最终输出应该是带有查询的制表符分隔结果的文件data.txt
,以及带有hive作业生成的所有日志记录的log.txt
。任何帮助都会很精彩。
更新:
通过上述方式,我目前得到以下输出:
log.txt的
[ralston@tpsci-gw01-vm tmp]$ cat log.txt
Java HotSpot(TM) 64-Bit Server VM warning: Using the ParNew young collector with the Serial old collector is deprecated and will likely be removed in a future release
Java HotSpot(TM) 64-Bit Server VM warning: Using the ParNew young collector with the Serial old collector is deprecated and will likely be removed in a future release
SLF4J: Class path contains multiple SLF4J bindings.
SLF4J: Found binding in [jar:file:/home/y/share/hadoop-2.8.3.0.1802131730/share/hadoop/common/lib/slf4j-log4j12-1.7.10.jar!/org/slf4j/impl/StaticLoggerBinder.class]

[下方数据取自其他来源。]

@[simp] theorem ptTick_untouched (s : State) :
    (ptTick s).mem = s.mem ∧ (ptTick s).pending = s.pending := by
  simp [ptTick]

@[simp] theorem idle_untouched (s : State) :
    (idle s).mem = s.mem ∧ (idle s).pending = s.pending := by
  simp [idle]

end Sys2Proof.Machine
end


/-!
What the functions that store keep: the queue, and the canonical form of memory (log entry 3).
-/
section
namespace Sys2Proof.Machine

/-- The queue of `t` is that of `s`, and the memory of `t` is in canonical form where that of `s` is. -/
def Keeps (s t : State) : Prop := t.pending = s.pending ∧ (memWf s.mem = true → memWf t.mem = true)

theorem keeps_refl (s : State) : Keeps s s := ⟨rfl, id⟩

theorem keeps_trans {s t u : State} (h : Keeps s t) (h' : Keeps t u) : Keeps s u := ⟨h'.1.trans h.1, h'.2 ∘ h.2⟩

theorem keeps_of_untouched {s t : State} (h : Untouched s t) : Keeps s t := ⟨h.2, fun hwf => by rw [h.1]; exact hwf⟩

theorem foldl_keeps {α : Type} (f : State → α → State) (l : List α)
    (h : ∀ t x, (f t x).pending = t.pending ∧ (memWf t.mem = true → memWf (f t x).mem = true)) (s : State) : Keeps s (l.foldl f s) := by
  induction l generalizing s with
  | nil => exact keeps_refl s
  | cons x l ih => exact keeps_trans (h s x) (ih _)

theorem keeps_then {s t u : State} (h : Keeps s t) (h' : Untouched t u) : Keeps s u := keeps_trans h (keeps_of_untouched h')

theorem keeps_of_eq {s t : State} (hp : t.pending = s.pending) (hm : t.mem = s.mem) : Keeps s t := keeps_of_untouched ⟨hm, hp⟩

@[simp] theorem keepRetired_untouched (old s : State) :
    (keepRetired old s).mem = s.mem ∧ (keepRetired old s).pending = s.pending := by
  change Untouched s _
  unfold keepRetired
  extract_lets s1 s2 s3 s4 s5 s6 s7
  have h1 : Untouched s s1 := foldl_untouched _ _ _ fun _ _ => by
    dsimp only
    split <;> simp
  clear_value s1
  have h2 : Untouched s1 s2 := foldl_untouched _ _ _ fun _ _ => by split <;> simp
  clear_value s2
  have h3 : Untouched s2 s3 := foldl_untouched _ _ _ fun _ _ => by split <;> simp
  clear_value s3
  have h4 : Untouched s3 s4 := foldl_untouched _ _ _ fun _ _ => by split <;> simp
  clear_value s4
  have h5 : Untouched s4 s5 := foldl_untouched _ _ _ fun _ _ => by
    dsimp only
    split <;> simp
  clear_value s5
  have h6 : Untouched s5 s6 := foldl_untouched _ _ _ fun _ _ => by split <;> simp
  clear_value s6
  have h7 : Untouched s6 s7 := foldl_untouched _ _ _ fun _ _ => by split <;> simp
  clear_value s7
  exact untouched_trans h1 (untouched_trans h2 (untouched_trans h3 (untouched_trans h4 (untouched_trans h5 (untouched_trans h6
    (untouched_trans h7 (nocCounts_untouched _)))))))

@[simp] theorem keepTested_untouched (old s : State) :
    (keepTested old s).mem = s.mem ∧ (keepTested old s).pending = s.pending := by
  have h (l : List Nat) (t : State) : Untouched t (l.foldl (fun s n => (s.setHoopSt n .off).setDom (hoopDom n) { st := .off }) t) :=
    foldl_untouched _ _ _ fun _ _ => by simp
  exact untouched_trans (s := s) ⟨rfl, rfl⟩ (h _ _)

@[simp] theorem keepRowMarks_untouched (old s : State) :
    (keepRowMarks old s).mem = s.mem ∧ (keepRowMarks old s).pending = s.pending := by
  exact foldl_untouched _ _ _ fun _ _ => ⟨rfl, rfl⟩

theorem coreOther_untouched {n : Nat} {f : Fetched} {next : Nat} {s t : State} (h : coreOther n f next s = some t) : Untouched s t := by
  have hf (rd : Nat) (v : Word) (pc : Nat) : Untouched s (finish n rd v pc s) := finish_untouched ..
  have ht (c a : Nat) : Untouched s (coreTrap n c a s) := coreTrap_untouched ..
  cases f with
  | fault cause addr =>
    cases h
    exact ht ..
  | instr i len =>
    cases i with
    | lui | auipc | jal | jalr | alu | alui =>
      cases h
      exact hf ..
    | branch =>
      cases h
      exact retire_untouched ..
    | csr =>
      cases h
      exact coreCsr_untouched ..
    | mret =>
      cases h
      exact coreMret_untouched ..
    | illegal =>
      cases h
      exact ht ..
    | wfi =>
      unfold coreOther at h
      cases h
      split
      · exact ht ..
      · exact retire_untouched ..
    | load | store | fence | fenceI | ecall | ebreak | lr | sc | amo | wx => cases h

theorem onMessage_keeps {act : List Byte → State → State} (h : ∀ m s, Keeps s (act m s)) (l typ : Nat) (s : State) :
    Keeps s (onMessage l typ act s) := by
  have ht : Untouched s (takeMessage l typ s).2 := takeMessage_untouched ..
  unfold onMessage
  split <;> rename_i hr <;> rw [hr] at ht
  · split
    · exact keeps_trans (keeps_of_untouched ht) (h _ _)
    · exact keeps_of_untouched (untouched_trans ht (cascForward_untouched ..))
  · exact keeps_of_untouched ht

@[simp] theorem setMemBytes_keeps (s : State) (x : Nat) (bs : List Byte) :
    (State.setMemBytes s x bs).pending = s.pending ∧ (memWf s.mem = true → memWf (State.setMemBytes s x bs).mem = true) := by
  exact ⟨rfl, setMemBytes_wf s _ _⟩

@[simp] theorem putWord_keeps (s : State) (w : Nat) (d : DWord) (syn : Byte) :
    (State.putWord s w d syn).pending = s.pending ∧ (memWf s.mem = true → memWf (State.putWord s w d syn).mem = true) := by
  exact ⟨rfl, setMemBytes_wf s _ _⟩

@[simp] theorem writeWord_keeps (s : State) (w : Nat) (new : DWord) (mask : Nat) (poison : Bool) :
    (State.writeWord s w new mask poison).pending = s.pending ∧ (memWf s.mem = true → memWf (State.writeWord s w new mask poison).mem = true) := by
  simp +contextual [State.writeWord]

@[simp] theorem clearBank_keeps (id : BankId) (s : State) :
    (clearBank id s).pending = s.pending ∧ (memWf s.mem = true → memWf (clearBank id s).mem = true) := by
  exact ⟨rfl, tab_filter_wf _⟩

@[simp] theorem scrambleBank_keeps (id : BankId) (s : State) :
    (scrambleBank id s).pending = s.pending ∧ (memWf s.mem = true → memWf (scrambleBank id s).mem = true) := by
  exact ⟨rfl, tab_putList_wf _ _⟩

@[simp] theorem retireUnspared_keeps (id : BankId) (s : State) :
    (retireUnspared id s).pending = s.pending ∧ (memWf s.mem = true → memWf (retireUnspared id s).mem = true) := by
  simp +contextual [retireUnspared]

@[simp] theorem bankFaulty_keeps (id : BankId) (s : State) :
    (bankFaulty id s).pending = s.pending ∧ (memWf s.mem = true → memWf (bankFaulty id s).mem = true) := by
  unfold bankFaulty
  repeat' split
  all_goals simp +contextual

@[simp] theorem noteError_keeps (id : BankId) (w : Nat) (s : State) :
    (noteError id w s).pending = s.pending ∧ (memWf s.mem = true → memWf (noteError id w s).mem = true) := by
  unfold noteError
  dsimp only
  split <;> simp +contextual

@[simp] theorem noteRead_keeps (id : BankId) (w : Nat) (r : EccRead) (s : State) :
    (noteRead id w r s).pending = s.pending ∧ (memWf s.mem = true → memWf (noteRead id w r s).mem = true) := by
  unfold noteRead
  dsimp only
  repeat' split
  all_goals simp +contextual

@[simp] theorem bankRead_keeps (id : BankId) (w : Nat) (s : State) :
    (bankRead id w s).2.pending = s.pending ∧ (memWf s.mem = true → memWf (bankRead id w s).2.mem = true) := by
  simp +contextual [bankRead]

@[simp] theorem copyWords_keeps (id : BankId) (s : State) :
    (copyWords id s).pending = s.pending ∧ (memWf s.mem = true → memWf (copyWords id s).mem = true) := by
  change Keeps s _
  refine foldl_keeps _ _ (fun t e => ?_) s
  split
  · exact putWord_keeps ..
  · exact putWord_keeps ..
  · exact putWord_keeps ..

@[simp] theorem copyNotes_keeps (id : BankId) (s : State) :
    (copyNotes id s).pending = s.pending ∧ (memWf s.mem = true → memWf (copyNotes id s).mem = true) := by
  change Keeps s _
  exact foldl_keeps _ _ (fun t e => bankRead_keeps ..) s

@[simp] theorem bankReset_keeps (id : BankId) (s : State) :
    (bankReset id s).pending = s.pending ∧ (memWf s.mem = true → memWf (bankReset id s).mem = true) := by
  unfold bankReset
  dsimp only
  repeat' split
  all_goals simp +contextual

SLF4J: Found binding in [jar:file:/home/y/libexec/tez/lib/slf4j-log4j12-1.7.10.jar!/org/slf4j/impl/StaticLoggerBinder.class]
SLF4J: See http://www.slf4j.org/codes.html#multiple_bindings for an explanation.
SLF4J: Actual binding is of type [org.slf4j.impl.Log4jLoggerFactory]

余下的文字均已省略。